-- ==== Sys2Proof/Laws/Ddr.lean ====
section
/-! SUPPORT. One lemma per operation of Machine/Ddr.lean: the parts of the state it can touch and what it needs of the engines (`Evolves`). -/

namespace Sys2Proof.Machine

variable {M : Nat} {P : Nat → Prop} {a s : State}

theorem finishFault_ev (x1 x2 : _) (hm : Sub 0x440000020000000 M) (h : Evolves M P a s) :
    Evolves M P a (finishFault x1 x2 s) := by
  unfold finishFault
  refine Evolves.tickFresh ?_
  refine finish_ev _ _ _ _ (hm.of rfl) ?_
  exact h

theorem ownersFault_ev (x1 : _) (hm : Sub 0x440000020000000 M) (h : Evolves M P a s) :
    Evolves M P a (ownersFault x1 s) := by
  unfold ownersFault
  refine Evolves.foldl _ (fun s1 x2 h3 => ?_) ?_
  · refine finishFault_ev _ _ (hm.of rfl) ?_
    exact h3
  · exact h

theorem poisonRecord_ev (x1 : _) (hm : Sub 0x450000020000000 M) (h : Evolves M P a s) :
    Evolves M P a (poisonRecord x1 s) := by
  unfold poisonRecord
  split
  · exact h
  · split
    · refine Evolves.ite ?_ ?_
      · exact h
      · refine ownersFault_ev _ (hm.of rfl) ?_
        refine Evolves.modJrn (hm.bit rfl) ?_
        exact h
    all_goals exact h

theorem poisonHost_ev (x1 x2 : _) (hm : Sub 0x450000020004000 M) (h : Evolves M P a s) :
    Evolves M P a (poisonHost x1 x2 s) := by
  unfold poisonHost
  extract_lets +onlyGivenNames y1
  have h2 : Evolves M P a y1 := by
    unfold y1
    refine Evolves.modJrn (hm.bit rfl) ?_
    exact h
  clear_value y1
  refine jnlShow_ev (hm.of rfl) ?_
  refine finishFault_ev _ _ (hm.of rfl) ?_
  exact h2

theorem poisonSlot_ev (x1 x2 x3 : _) (hm : Sub 0x40c400a00000012 M) (e1 : P x1.val) (h : Evolves M P a s) :
    Evolves M P a (poisonSlot x1 x2 x3 s) := by
  unfold poisonSlot
  extract_lets +onlyGivenNames y1
  extract_lets +onlyGivenNames y2
  extract_lets +onlyGivenNames y3
  extract_lets +onlyGivenNames y4
  refine Evolves.ite ?_ ?_
  · refine ladderEnter_ev _ _ _ (hm.of rfl) e1 ?_
    exact h
  · extract_lets +onlyGivenNames y5
    have h6 : Evolves M P a y5 := by
      unfold y5
      refine Evolves.modSeam (hm.bit rfl) e1 ?_
      exact h
    clear_value y5
    refine rasRelease_ev _ _ (hm.of rfl) e1 ?_
    refine stitchDrop_ev _ _ (hm.of rfl) e1 ?_
    exact h6

theorem poisoned_ev (x1 : _) (hm : Sub 0x7fdffffffffffff M) (hall : ∀ n, P n) (h : Evolves M P a s) :
    Evolves M P a (poisoned x1 s) := by
  unfold poisoned
  split
  · exact Evolves.ite (finishFault_ev _ _ (hm.of rfl) h) h
  · exact h
  · exact poisonRecord_ev _ (hm.of rfl) h
  · exact poisonHost_ev _ _ (hm.of rfl) h
  · exact State.logEvent_ev _ _ (hm.of rfl) (h.incWrapG .policy rfl (hm.bit rfl) rfl)
  · exact poisonSlot_ev _ _ _ (hm.of rfl) (hall _) h
  · exact tailReset_ev _ (hm.of rfl) hall h
  · exact Evolves.withLog (hm.bit rfl) (.inl (List.length_filter_le _ _)) h

theorem ddrUeOp_ev (x1 x2 : _) (hm : Sub 0x7fdffffffffffff M) (hall : ∀ n, P n) (h : Evolves M P a s) :
    Evolves M P a (ddrUeOp x1 x2 s) := by
  unfold ddrUeOp
  extract_lets +onlyGivenNames y1
  have h2 : Evolves M P a y1 := by
    unfold y1
    refine Evolves.putG .ddr rfl (hm.bit rfl) rfl ?_
    refine Evolves.putG .ddr rfl (hm.bit rfl) rfl ?_
    refine Evolves.incG .ddr rfl (hm.bit rfl) rfl ?_
    exact h
  clear_value y1
  refine poisoned_ev _ (hm.of rfl) hall ?_
  refine rowRetire_ev _ (hm.of rfl) ?_
  refine State.logEvent_ev _ _ (hm.of rfl) ?_
  exact h2

theorem modMem_ev (x1 : _) (hm : Sub 0x80000000000000 M) (h : Evolves M P a s) :
    Evolves M P a (modMem x1 s) := by
  unfold modMem
  refine Evolves.withMem (hm.bit rfl) ?_
  exact h

theorem patrolCorrected_ev (x1 : _) (hm : Sub 0x4f100003100c000 M) (h : Evolves M P a s) :
    Evolves M P a (patrolCorrected x1 s) := by
  unfold patrolCorrected
  extract_lets +onlyGivenNames y1
  have h2 : Evolves M P a y1 := by
    unfold y1
    refine Evolves.incG .ddr rfl (hm.bit rfl) rfl ?_
    exact h
  clear_value y1
  extract_lets +onlyGivenNames y3
  refine Evolves.ite ?_ ?_
  · exact h2
  · extract_lets +onlyGivenNames y4
    extract_lets +onlyGivenNames y5
    have h6 : Evolves M P a y5 := by
      unfold y5
      refine modMem_ev _ (hm.of rfl) ?_
      exact h2
    clear_value y5
    refine Evolves.ite ?_ ?_
    · refine rowRetire_ev _ (hm.of rfl) ?_
      exact h6
    · exact h6

theorem patrol_ev (x1 x2 : _) (hm : Sub 0x7fdffffffffffff M) (hall : ∀ n, P n) (h : Evolves M P a s) :
    Evolves M P a (patrol x1 x2 s) := by
  unfold patrol
  refine Evolves.ite ?_ ?_
  · exact h
  · extract_lets +onlyGivenNames y1
    have h2 : Evolves M P a y1 := by
      unfold y1
      refine Evolves.ite ?_ ?_
      · refine modMem_ev _ (hm.of rfl) ?_
        exact h
      · exact h
    clear_value y1
    split
    · exact h2
    · refine patrolCorrected_ev _ (hm.of rfl) ?_
      exact h2
    · refine ddrUeOp_ev _ _ (hm.of rfl) hall ?_
      exact h2

theorem softAdd_ev (x1 x2 : _) (hm : Sub 0x471000030014000 M) (h : Evolves M P a s) :
    Evolves M P a (softAdd x1 x2 s) := by
  unfold softAdd
  extract_lets +onlyGivenNames y1
  extract_lets +onlyGivenNames y2
  refine Evolves.ite ?_ ?_
  · exact h
  · refine Evolves.ite ?_ ?_
    · refine Evolves.putG .sram rfl (hm.bit rfl) rfl ?_
      exact h
    · split
      · refine plinthCommit_ev _ _ (hm.of rfl) ?_
        exact h
      · exact h

theorem sramPos_ev (x1 x2 x3 : _) (hm : Sub 0x10000 M) (h : Evolves M P a s) :
    Evolves M P a (sramPos x1 x2 x3 s) := by
  unfold sramPos
  refine Evolves.putBoolG .sram rfl (hm.bit rfl) rfl ?_
  refine Evolves.putG .sram rfl (hm.bit rfl) rfl ?_
  refine Evolves.putG .sram rfl (hm.bit rfl) rfl ?_
  exact h

theorem sramCorrected_ev (x1 x2 : _) (hm : Sub 0x4f1000030014000 M) (h : Evolves M P a s) :
    Evolves M P a (sramCorrected x1 x2 s) := by
  unfold sramCorrected
  extract_lets +onlyGivenNames y1
  have h2 : Evolves M P a y1 := by
    unfold y1
    refine sramPos_ev _ _ _ (hm.of rfl) ?_
    refine Evolves.incG .sram rfl (hm.bit rfl) rfl ?_
    exact h
  clear_value y1
  extract_lets +onlyGivenNames y3
  extract_lets +onlyGivenNames y4
  extract_lets +onlyGivenNames y5
  refine Evolves.ite ?_ ?_
  · exact h2
  · extract_lets +onlyGivenNames y6
    have h7 : Evolves M P a y6 := by
      unfold y6
      refine modMem_ev _ (hm.of rfl) ?_
      exact h2
    clear_value y6
    refine Evolves.ite ?_ ?_
    · refine softAdd_ev _ _ (hm.of rfl) ?_
      exact h7
    · exact h7

theorem sramLost_ev (x1 x2 : _) (hm : Sub 0x441000010010000 M) (h : Evolves M P a s) :
    Evolves M P a (sramLost x1 x2 s) := by
  unfold sramLost
  refine State.logEvent_ev _ _ (hm.of rfl) ?_
  refine sramPos_ev _ _ _ (hm.of rfl) ?_
  refine Evolves.incG .sram rfl (hm.bit rfl) rfl ?_
  exact h

theorem execDdrRefresh_next (hm : Sub 0x0 M) :
    ∃ t, (execDdrRefresh s) = .next t ∧ Evolves M P s t := by
  refine ⟨_, rfl, ?_⟩
  have h := Evolves.refl M P s
  exact h

theorem execDdrPatrolScrub_next (x1 x2 : _) (hm : Sub 0x7fdffffffffffff M) (hall : ∀ n, P n) :
    ∃ t, (execDdrPatrolScrub x1 x2 s) = .next t ∧ Evolves M P s t := by
  refine ⟨_, rfl, ?_⟩
  have h := Evolves.refl M P s
  refine armDrain_ev (hm.of rfl) ?_
  refine patrol_ev _ _ (hm.of rfl) hall ?_
  exact h

end Sys2Proof.Machine
end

WORK REQUIRED: All lines that include the word "Machine" must be copied from the material above.

RESULT:
/-! SUPPORT. One lemma per operation of Machine/Ddr.lean: the parts of the state it can touch and what it needs of the engines (`Evolves`). -/
namespace Sys2Proof.Machine
end Sys2Proof.Machine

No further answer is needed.